EU Pledges State Aid, Trade Tools to Help Chemicals Industry
(Bloomberg) -- The European Union pledged to use its trade defense powers and state aid measures to shield the continent’s chemicals makers from high energy costs and intensifying US and Chinese competition — a sign of the strain that one of the bloc’s most important industries is under.
The European Commission announced a strategy on Tuesday that would involve identifying critical chemicals at risk from what the bloc’s members deem unfair competition and setting up critical production sites to attract investment. Along with national governments, the bloc’s regulatory arm has been under pressure from the industry to prevent plant closures, eliminate investment barriers and ease regulatory pressure.
The long-awaited pledge for an overhaul comes just a day after Dow Inc. said it would shutter three plants in the continent, cut hundreds of jobs and take charges of as much as $790 million. The EU has seen an alarming loss of its share of the global chemicals market over the past decade. US plants are benefiting from the nation’s cheap energy bonanza at a time when Europe’s access to Russian gas has been severely reduced due to the war in Ukraine.
“Chemicals is the mother of all industries, with over 96% of manufactured goods relying on chemicals,” EU industry chief Stephane Sejourne said. “Today’s action plan on chemicals is our business plan to secure this critical sector’s future in Europe.”
Europe’s chemicals makers are heavily reliant on trade with the US, sending 37.7 billion euros of chemicals products across the Atlantic in 2023, according to the European Chemical Industry Council, better known as CEFIC. The trade group says the industry accounts for 1.2 million jobs.

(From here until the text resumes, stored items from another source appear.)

/-- R51, R172: a command is accepted only while `READY` = 1: no step answers one before. A command at the port while `READY` = 0
is neither performed nor refused: the block's own BUILD comes first, and the next step performs that same command. -/
def Obligations.CommandIsHeldUntilReady : Prop :=
  (∀ s t : State, step s = .next t → s.ready = false → t.responses = s.responses)
    ∧ ∀ s : State, s.script = [] → s.resetIn = false → s.ready = false → s.cmdValid = true →
        ∃ t, step s = .next t ∧ t.ready = true ∧ t.cmdValid = true ∧ t.cmd = s.cmd ∧ t.responses = s.responses
          ∧ t.seedSrc = s.seedSrc
          ∧ (∀ i, decode s.cmd.header = .ok i → step t = exec i t)
          ∧ ∀ e, decode s.cmd.header = .error e →
              step t = .next { t with responses := t.responses ++ [.error .illegalCmd], cmdValid := false }

/-- R12: `READY` is set by BUILD and cleared only by reset, and no command writes it. -/
def Obligations.ReadyIsSetByBuildAndClearedByReset : Prop :=
  (∀ s t : State, step s = .next t → s.ready = false → t.ready = true → s.resetIn = false ∧ t.rmap = s.build.rmap)
    ∧ (∀ s t : State, step s = .next t → s.ready = true → t.ready = false →
        s.resetIn = true ∨ ∃ rest, s.script = .assertReset :: rest)
    ∧ ∀ i (s t : State), exec i s = .next t → t.ready = s.ready

/-! ### The machine as a whole -/

/-- The invariant of the machine holds right after reset. -/
def Obligations.ResetStateMeetsTheInvariant : Prop := CodecInv State.reset

/-- R11, R12, R20, R55, R56: every step from a state that meets the invariant gives a state that meets it. -/
def Obligations.EveryStepKeepsTheInvariant : Prop :=
  ∀ s t : State, CodecInv s → step s = .next t → CodecInv t

/-- No state makes the machine stop: every step answers a next state. This is the model's reading. R148 and R150 say that the
block has no trap and goes on after an error; that therefore no step ends in a fault is log entry 20, and for a decode overflow,
which R124, R143 and U1 say a model treats as a fault, log entry 4 (it is recorded as one and does not stop the machine). -/
def Obligations.EveryStepAnswersANextState : Prop := ∀ s : State, ∃ t, step s = .next t

/-- A step runs the decoded command: with `READY` = 1, reset released and a command at the port whose header decodes to `i`, the
block's turn is `exec i`. The three clauses are the three ways the block has the turn (log entry 6). -/
def Obligations.StepRunsTheDecodedCommand : Prop :=
  ∀ (s : State) (i : Instr), s.resetIn = false → s.ready = true → s.cmdValid = true → decode s.cmd.header = .ok i →
    (s.script = [] → step s = exec i s)
      ∧ (∀ rest, s.script = .wait :: rest → step s = exec i { s with script := rest })
      ∧ ∀ c rest, s.script = .present c :: rest → step s = exec i s

/-- The model's environment (log entry 6; from R50, R105, R170): what each action of an agent outside the block does, and that
the block with nothing to do waits with nothing changed (R157). Presenting a command, driving `SEED_SRC` and releasing reset
change their own lines alone. Asserting reset also empties `RMAP` and clears `READY` (R170), and it abandons a command at the
port exactly when `READY` = 1, which is the model's reading of R171 and R172 (log entry 8). -/
def Obligations.OutsideActionsHaveTheirListedEffects : Prop :=
  ∀ (s : State) (rest : List HostAction),
    (∀ c, s.script = .present c :: rest → s.cmdValid = false →
        step s = .next { s with script := rest, cmd := c, cmdValid := true })
      ∧ (∀ r, s.script = .driveSeed r :: rest → step s = .next { s with script := rest, seedSrc := r })
      ∧ (s.script = .releaseReset :: rest → step s = .next { s with script := rest, resetIn := false })
      ∧ (s.script = .assertReset :: rest →
          step s = .next { s with script := rest, resetIn := true, rmap := [], ready := false
                                  cmdValid := s.cmdValid && !s.ready })
      ∧ (s.script = .wait :: rest → s.resetIn = false → s.ready = true → s.cmdValid = false →
          step s = .next { s with script := rest })
      ∧ (s.script = [] → s.resetIn = false → s.ready = true → s.cmdValid = false → step s = .next s)

/-- R13: no command changes `ALPHA`, `RMAP` or `READY`, whether it ends in OK or in an error; and once `READY` = 1 no step
does, but for reset. -/
def Obligations.CommandsLeavePersistentStateUnchanged : Prop :=
  (∀ i (s t : State), exec i s = .next t → t.cfg = s.cfg ∧ t.rmap = s.rmap ∧ t.ready = s.ready)
    ∧ ∀ s t : State, step s = .next t → s.ready = true → s.resetIn = false →
        (∀ rest, s.script ≠ .assertReset :: rest) → t.cfg = s.cfg ∧ t.rmap = s.rmap ∧ t.ready = s.ready

/-- R50, R145: every command delivers exactly one response, whose status is one of those its row of R145 lists, and the port is
free for the next command. -/
def Obligations.EveryCommandDeliversOneListedStatus : Prop :=
  ∀ i (s : State), ∃ t r, exec i s = .next t ∧ t.responses = s.responses ++ [r] ∧ r.status ∈ statusesOf i
    ∧ t.cmdValid = false ∧ t.cmd = s.cmd ∧ t.resetIn = s.resetIn ∧ t.script = s.script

Commission President Ursula von der Leyen has made competitiveness of Europe’s industry a key policy priority during her second term in office, vowing to support energy-intensive manufacturers during the bloc’s massive green overhaul.
The challenge she’s facing has become even bigger due to Trump’s reversal on US climate goals, the risk of a tariffs-driven trade war, and worries about Chinese subsidies.
The EU’s share of the global chemicals market stood at 13% in 2023, a drop of 15 percentage points in two decades, according to CEFIC.
As part of its strategy, the commission plans to update state aid rules to lower electricity costs for more chemical producers under the bloc’s carbon market. It also pledged fiscal incentives to boost demand for clean chemicals and proposed a package to simplify EU rules on chemical, cosmetic, and fertilizing products.
The plan for the chemical industry also sets out a future use case for per- and polyfluoroalkyl substances, or PFAs, that are also known as forever chemicals.
While stressing its commitment to minimize the emissions of those substances, the commission said it allow their continued use in “critical applications under strict conditions where no alternatives are available”.
“Our industry in Europe continues to face difficult market dynamics, as well as an ongoing challenging cost and demand landscape,” Dow chief executive Jim Fitterling said in a statement on Monday.